Além de técnico do Pinheiros (e amigo de Flávia há 15 anos), Roberto Chiappini é também auxiliar técnico de Pat Oaten, o canadense contratado para comandar a seleção brasileira. Treinador do Canadá por muitos anos, Oaten conhecia bem Flavinha como adversária e aceitou de bom grado o retorno da ponta esquerda ao polo aquático.
A ex-triatleta não é titular da equipe, mas cumpre uma função primordial pela experiência. “Estou descobrindo meu papel no time. Eu não voltei para a seleção querendo o papel que eu tinha no passado. Quando está tudo muito bem, as coisas acontecem. Mas para ficar tudo bem precisa ajudar com a ansiedade, dar as instruções. Vivenciei o Pan de 2007 aqui no Rio, sei como é a pressão de jogar em casa. Quase nenhuma das meninas que está na seleção já jogou um Pan”, argumenta Flávia.
“Eu estou conquistando novamente meu lugar na seleção. Comecei do zero e vim com a humildade. Muitas meninas nem conhecem minha história e hoje estão me conhecendo. Muitas não me viram jogar, nem ouviram falar, mas hoje percebem: “Não é por acaso que ela voltou.”
A geração que jogou com Flávia na seleção não existe mais. Hoje o time é jovem a ponto de ter como destaque a garota Izabella Chiappini, 19 anos, filha de Roberto e atleta da Universidade do Arizona. “Brinquei muito com ela. Frequentava a casa dela quando ela tinha quatro anos. Hoje ver ela assim é um orgulho, um prazer. Ver essa menina, essa revelação, estar jogando lá fora, referência na seleção. É um processo gostoso.”
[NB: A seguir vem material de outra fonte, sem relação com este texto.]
/-- What the decision of an evaluation never does: change another zone, this zone's restriction, or a call that neither
contends nor is live or stacked there; and such a call stays off the zone (R42). -/
theorem Event.decideZone_frame (e : Event) (p : Plan) (z : Zone) :
    (∀ y, y ≠ z → (e.decideZone p z).1.zones.get y = e.zones.get y) ∧
    ((e.decideZone p z).1.zones.get z).restriction = (e.zones.get z).restriction ∧
    ∀ r, r ∉ e.contenders z → (e.zones.get z).state.live? ≠ some r → (∀ en ∈ (e.zones.get z).stack, en.call ≠ r) →
      (e.decideZone p z).1.calls.call? r = e.calls.call? r ∧
      ((e.decideZone p z).1.zones.get z).state.live? ≠ some r ∧
      (∀ en ∈ ((e.decideZone p z).1.zones.get z).stack, en.call ≠ r) ∧
      ∀ x ∈ (e.decideZone p z).2, x.call ≠ r := by
  have granted : ∀ (d : Event) (w : CallRef), (∃ c, d.calls.call? w = some c) →
      (∀ y, y ≠ z → (d.grantZone z w).1.zones.get y = d.zones.get y) ∧
      ((d.grantZone z w).1.zones.get z).restriction = (d.zones.get z).restriction ∧
      ∀ r, r ≠ w → (∀ en ∈ (d.zones.get z).stack, en.call ≠ r) →
        (d.grantZone z w).1.calls.call? r = d.calls.call? r ∧
        ((d.grantZone z w).1.zones.get z).state.live? ≠ some r ∧
        (∀ en ∈ ((d.grantZone z w).1.zones.get z).stack, en.call ≠ r) ∧ ∀ x ∈ (d.grantZone z w).2, x.call ≠ r := by
    rintro d w ⟨c, hc⟩
    obtain ⟨⟨st, h1, h2⟩, h3, -, h4⟩ := Event.grantZone_spec d z w c hc
    refine ⟨fun y hy => ?_, ?_, fun r hr hs => ⟨?_, ?_, ?_, ?_⟩⟩
    · rw [h2, Table.get_set_other _ _ (Ne.symm hy)]
    · rw [h2, Table.get_set_same]
    · rw [h3, if_neg hr]
    · rw [h2, Table.get_set_same]
      simp only [h1]
      intro h; injection h with h; exact hr h.symm
    · rw [h2, Table.get_set_same]
      intro en hen
      exact hs en (List.mem_filter.1 hen).1
    · intro x hx
      rw [h4 x hx]
      exact Ne.symm hr
  unfold Event.decideZone
  cases ht : e.top p z with
  | none =>
    cases hl : (e.zones.get z).state.live? with
    | none => exact ⟨fun _ _ => rfl, rfl, fun r _ _ h3 => ⟨rfl, by rw [hl]; simp, h3, by simp⟩⟩
    | some l =>
      obtain ⟨h1, h2, h3, h4⟩ := Event.displace_frame e z l .floor
      refine ⟨h1, h2, fun r _ hr hs => ?_⟩
      obtain ⟨a, b, c⟩ := h4 r (fun h => hr (by rw [h])) hs
      exact ⟨a, by simp only [h3]; simp [ZoneState.live?], b, c⟩
  | some w =>
    have hw := Event.top_contends ht
    obtain ⟨cw, hcw, -⟩ := (Event.mem_contenders.1 hw).2
    have hne : ∀ r, r ∉ e.contenders z → r ≠ w := fun r hr h => hr (by rw [h]; exact hw)
    cases hl : (e.zones.get z).state.live? with
    | none =>
      obtain ⟨h1, h2, h3⟩ := granted e w ⟨cw, hcw⟩
      exact ⟨h1, h2, fun r hr _ hs => h3 r (hne r hr) hs⟩
    | some l =>
      simp only
      split
      · exact ⟨fun _ _ => rfl, rfl, fun r _ h2 h3 => ⟨rfl, by rw [hl]; exact h2, h3, by simp⟩⟩
      · rename_i hwl
        obtain ⟨d1, d2, d3, d4⟩ := Event.displace_frame e z l
          (if effectiveFloor p e.zones z ≤ e.priority l then .preempted else .floor)
        generalize e.displace z l (if effectiveFloor p e.zones z ≤ e.priority l then .preempted else .floor) = d at *
        by_cases ho : ∃ c, d.1.calls.call? w = some c
        · obtain ⟨g1, g2, g3⟩ := granted d.1 w ho
          refine ⟨fun y hy => (g1 y hy).trans (d1 y hy), g2.trans d2, fun r hr hlr hs => ?_⟩
          obtain ⟨a1, a2, a3⟩ := d4 r (fun h => hlr (by rw [h])) hs
          obtain ⟨b1, b2, b3, b4⟩ := g3 r (hne r hr) a2
          refine ⟨b1.trans a1, b2, b3, fun x hx => ?_⟩
          rcases List.mem_append.1 hx with hx | hx
          · exact a3 x hx
          · exact b4 x hx
        · have hn : d.1.calls.call? w = none := by
            cases h : d.1.calls.call? w with
            | none => rfl
            | some c => exact absurd ⟨c, h⟩ ho
          have hg : d.1.grantZone z w = (d.1, []) := by simp [Event.grantZone, hn]
          rw [hg]
          refine ⟨d1, d2, fun r hr hlr hs => ?_⟩
          obtain ⟨a1, a2, a3⟩ := d4 r (fun h => hlr (by rw [h])) hs
          exact ⟨a1, by simp only [d3]; simp [ZoneState.live?], a2, by simpa using a3⟩

/-- What an evaluation never does: change another zone, this zone's restriction, or a call that neither contends nor is
live or stacked there; and such a call stays off the zone (R42, R60). -/
theorem Event.evaluate_frame (e : Event) (p : Plan) (z : Zone) :
    (∀ y, y ≠ z → (Event.evaluate p e z).zones.get y = e.zones.get y) ∧
    ((Event.evaluate p e z).zones.get z).restriction = (e.zones.get z).restriction ∧
    ∀ r, r ∉ e.contenders z → (e.zones.get z).state.live? ≠ some r → (∀ en ∈ (e.zones.get z).stack, en.call ≠ r) →
      (Event.evaluate p e z).calls.call? r = e.calls.call? r ∧
      ((Event.evaluate p e z).zones.get z).state.live? ≠ some r ∧
      ∀ en ∈ ((Event.evaluate p e z).zones.get z).stack, en.call ≠ r := by
  unfold Event.evaluate
  split
  · obtain ⟨h1, h2, h3⟩ := Event.decideZone_frame e p z
    obtain ⟨k1, k2⟩ := Event.takeReports_frame (e.decideZone p z).2 (e.decideZone p z).1
    simp only [k1]
    refine ⟨h1, h2, fun r hr hl hs => ?_⟩
    obtain ⟨a, b, c, d⟩ := h3 r hr hl hs
    exact ⟨(k2 r fun x hx => (d x hx).symm).trans a, b, c⟩
  · exact ⟨fun _ _ => rfl, rfl, fun r _ h2 h3 => ⟨rfl, h2, h3⟩⟩

/-- Evaluations of some zones change no other zone and no restriction; a call with an empty target set that is live and
stacked on none of them is not changed and stays off them all. -/
theorem Event.evaluateAll_frame (p : Plan) (zs : List Zone) (e : Event) :
    (∀ y, y ∉ zs → (e.evaluateAll p zs).zones.get y = e.zones.get y) ∧
    (∀ y, ((e.evaluateAll p zs).zones.get y).restriction = (e.zones.get y).restriction) ∧
    ∀ r c, e.calls.call? r = some c → c.target = 0#16 →
      (∀ z ∈ zs, (e.zones.get z).state.live? ≠ some r ∧ ∀ en ∈ (e.zones.get z).stack, en.call ≠ r) →
      (e.evaluateAll p zs).calls.call? r = some c := by
  induction zs generalizing e with
  | nil => exact ⟨fun _ _ => rfl, fun _ => rfl, fun r c h _ _ => h⟩
  | cons z rest ih =>
    obtain ⟨h1, h2, h3⟩ := Event.evaluate_frame e p z
    obtain ⟨k1, k2, k3⟩ := ih (Event.evaluate p e z)
    refine ⟨fun y hy => ?_, fun y => ?_, fun r c hc ht hz => ?_⟩
    · simp only [List.mem_cons, not_or] at hy
      exact (k1 y hy.2).trans (h1 y hy.1)
    · refine (k2 y).trans ?_
      by_cases h : y = z
      · rw [h]; exact h2
      · rw [h1 y h]
    · have hn : r ∉ e.contenders z := by
        rw [Event.mem_contenders]
        rintro ⟨-, d, hd, hz⟩
        rw [hc] at hd
        injection hd with hd
        rw [← hd, ht] at hz
        simp at hz
      obtain ⟨a1, a2, a3⟩ := h3 r hn (hz z (by simp)).1 (hz z (by simp)).2
      refine k3 r c (a1.trans hc) ht fun y hy => ?_
      by_cases h : y = z
      · rw [h]; exact ⟨a2, a3⟩
      · rw [h1 y h]; exact hz y (by simp [hy])

end Sys2Proof.Machine
end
Casada com Leandro Ribela, atleta olímpico do Brasil no biatlo, Flavinha vive de esporte. Corre, nada, anda de bicicleta e ainda ajuda o marido nos treinos com tiro e esqui. Na união de tantas modalidades, é mesmo aquela que une uma bola e uma piscina a que sempre vai mexer com o coração da atleta que há mais de 12 anos defende o Brasil e agora está muito perto do sonho. “Quero ajudar a coroar uma geração que sempre batalhou muito e nunca conseguiu chegar em uma Olimpíada. Seria a melhor forma de coroar uma carreira.”